The victim was contacted online by a man claiming to be a doctor doing emergency work for the United Nations in Syria.
They had been communicating for around six months, and after a short while he started requesting money claiming that he needed her help to go home to his children.
He assured her that he would “come to England to be with her” when he could.
He initially requested £3,000 which the victim sent to an account in the UK, and on Monday, February 4 2019, he asked for £17,500 to be sent to Ghana.
The victim was about to oblige when she went into her bank branch, but the staff immediately spotted something suspicious and contacted Nottinghamshire Police.
As part of the banking protocol, it was fast tracked through to the fraud team who were able to instantly pick it up and speak with the woman.

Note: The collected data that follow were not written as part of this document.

-- ==== Sys2Proof/Tests/Slice0.lean ====
section
/-! SUPPORT. Tests of the model against the spec's own numbers, terms that well-formedness refuses, and states that meet the
hypotheses of every statement. -/

open Sys2Proof Sys2Proof.Machine

namespace Sys2Proof.Tests

set_option Elab.async false

/-! Well-formedness refuses an ill-formed term of each kind. -/

/-- A crossing of kind `kind` and SEQ `seq` with a payload of 256 zero bytes. -/
def cross (kind : Nat) (seq : Nat := 0) : Crossing :=
  ⟨0, BitVec.ofNat 4 kind, false, 0, 0, BitVec.ofNat 12 seq, 0, 0, List.replicate 256 0, []⟩

def report0 : TestReport := ⟨[], 0, 0, 0, false, 0⟩

theorem test_wf_poolParity : (Instr.veLd 0 (.poolParity 0 34 0 0)).wf = false ∧ (Instr.veLd 0 (.poolParity 0 33 3071 63)).wf = true := by
  decide
theorem test_wf_me : (Instr.mma 0 (.me 3 0 [])).wf = false ∧ (Instr.mma 0 (.me 3 4096 [(63, 63)])).wf = true := by decide
theorem test_wf_ve : (Instr.sel 0 (.ve 0 [(16, 0, 0)])).wf = false ∧ (Instr.sel 0 (.ve 1 [(15, 63, 255)])).wf = true := by decide
theorem test_wf_layout : (Instr.narrow 0 (.layout (2 ^ 24))).wf = false := by decide
theorem test_wf_crossing : (Instr.data 0 { cross 1 with payload := [] }).wf = false ∧ (Instr.data 0 (cross 1)).wf = true := by
  decide +kernel
theorem test_wf_discarded : (Instr.discardedCrossing 0 (.bytes [] [])).wf = false ∧
    (Instr.discardedCrossing 0 (.fec [0, 1])).wf = true := by decide
theorem test_wf_soundUnit : (Instr.soundingCycle (.plain 0 173) true).wf = false ∧
    (Instr.admission 0 [.plain 0 172, .plain 0 173]).wf = false := by decide
theorem test_wf_report : (Instr.shutdown { report0 with rows := 2 ^ 16 }).wf = false ∧ (Instr.shutdown report0).wf = true := by
  decide
theorem test_wf_power : (Instr.throttleEval ⟨0, 0, 0, 256⟩).wf = false ∧ (Instr.throttleEval ⟨65535, 0, 0, 255⟩).wf = true := by
  decide
theorem test_wf_word : (Instr.registerWrite 2 0).wf = false ∧ (Instr.readClear 0 3).wf = false ∧ (Instr.registerWrite 4 0).wf = true := by decide
theorem test_wf_line : (Instr.cxlMemRead 32 .none).wf = false ∧ (Instr.cxlMemWrite (2 ^ 36) 0 0).wf = false ∧
    (Instr.cxlMemRead (2 ^ 36 - 64) .none).wf = true := by decide
theorem test_wf_copy : (Instr.moveComplete 0 [1536]).wf = false := by decide
theorem test_wf_tag : (Instr.rtoExpiry 0 (2 ^ 32)).wf = false := by decide
theorem test_wf_certificate : (Instr.getCertificate .doe (2 ^ 16) 0).wf = false := by decide
theorem test_wf_nonce : (Instr.challenge .doe []).wf = false ∧ (Instr.getMeasurements .doe true []).wf = false := by decide

/-! Numbers that the spec states. -/

/-- R46: the first and the second row of its table. -/
theorem test_srHash : srHash 0x5EDA71C00B4E2291 0xA0F7 0x123 0 = 0xB091D653 ∧
    srHash 0x5EDA71C00B4E2291 0xA0F7 0x123 1 = 0x5F528714 := by decide +kernel

/-- R183: the check value of the nine characters. -/
theorem test_crc32c : crc32c ([0x31, 0x32, 0x33, 0x34, 0x35, 0x36, 0x37, 0x38, 0x39] : List Byte) = 0xE3069283 := by decide +kernel

/-- R240: π for N = 10. -/
theorem test_shuffle : (List.range 10).map (shuffle 0x5EDA71C00B4E2291 3 10) = [6, 3, 8, 7, 1, 9, 5, 4, 0, 2] := by
  decide +kernel

/-- R126: EXP2(3.0) = 8.0 and LOG2(1.0) = +0. -/
theorem test_elementary : rne32 (exp2Val (f32 0x40400000)) = 0x41000000 ∧ rne32 (log2Val (f32 0x3F800000)) = 0 := by
  decide +kernel

/-- The example after R39: 32768 + 3 × 2^−10 rounds to 0x47000001, and R42 stores it as 0x4700. -/
theorem test_mxExample : rne32 ((f32 0x47000000).add (.fin false 3 (-10))) = 0x47000001 ∧
    (Fmt.encode .bf16 (.sr 0xB091D653) false (f32 0x47000001)).1 = 0x4700 := by decide +kernel

/-- R22: MXINT8 0x80 reads as −2.0 and is never written. -/
theorem test_int8 : (Fmt.decode .int8 0x80).same (.fin true 2 0) = true ∧ (Fmt.encode .int8 .rne true (.fin true 9 0)).1 = 0x81 := by
  decide +kernel

theorem wit_ScalesAndMxint8 : (0xFE : Nat) < 0xFF ∧ (0xFF : Nat) < 256 ∧ 127 ≤ roundGrid .rne 9 0 (-6) := by decide +kernel

/-! Small states. -/

/-- The clocks run and the host's link is up. -/
def on : State := { State.reset with wheel := ⟨0, true⟩, cxlUp := true }

/-- Two polders, of which polder 0 runs a step (STATE 3). Core 7 of cluster 0 lies on the spare core; the spare banks of
core 0's pool carry banks 31 and 30. -/
def live : State :=
  { on with
    polders := ⟨false, false, false, true, 0, false, 0, 0, []⟩ :: List.replicate 3 Polder.idle
    regs := [(7232, 1), (65605, 3), (263232, 0x86543210), (278593, 0x1E1F)] }

/-- An instruction from its fields: word, lowest bit, value. -/
def ins (fs : List (Nat × Nat × Nat)) : BitVec 256 := BitVec.ofNat 256 (fs.map fun f => f.2.2 * 2 ^ (32 * f.1 + f.2.1)).sum

/-- Instruction `i` waits at the head of engine `k`. -/
def queued (s : State) (k : Nat) (i : BitVec 256) : State := { s with engines := [(k, ⟨[i], 0, 0, 1⟩)] }

/-- Granules 0 to 31 of core 0's pool are valid, its bytes as listed: byte n of pool offset 64 × k lies at bank k mod
32, row k / 32. -/
def pooled (s : State) (mem : Sparse Byte) : State := { s with regs := s.regs ++ [(278656, 0xFFFFFFFF)], mem := mem }

/-- What a step answers, seen through `f`. -/
def after {α : Type} (o : Host.Outcome State Fault Refusal) (f : State → α) : Option α :=
  match o with
  | .next t => some (f t)
  | _ => none

/-! The queue. -/

theorem test_step_empty : step State.reset = .next State.reset := by rfl

theorem wit_StepRunsFrontCommand : ({ on with pending := [.wdogKick, .cancel] } : State).pending = .wdogKick :: [.cancel] := by rfl

/-! The vector engine. -/

/-- EW ADD of the two immediates, row 0 of tile 3. -/
def addIns : BitVec 256 := ins [(0, 0, 3), (0, 8, 3), (3, 0, 0xC000), (3, 16, 0xC001), (5, 0, 0x3F800000), (6, 0, 0x40000000)]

She now recognises that it was a fraud and has blocked all communications.
She said: “It’s easy for people to wonder how I could have been conned in this way, but the lengths these people go to to convince you makes it all seem so real.
“I’d built up a relationship with him for six months and had no reason not to believe him.
“I’m much more aware now and off course it all adds up retrospectively. I will be much more sceptical when it comes to anything like this in the future.
“I can only praise the banking protocol and the way the agencies worked together to prevent me losing any more money.
“Although it was a shock, staff at the bank and the officers treated me with the utmost respect and I’m grateful that they intervened.”
The banking protocol, which was established in Nottinghamshire in May 2017, has prevented almost £480,000 in fraud so far in the county.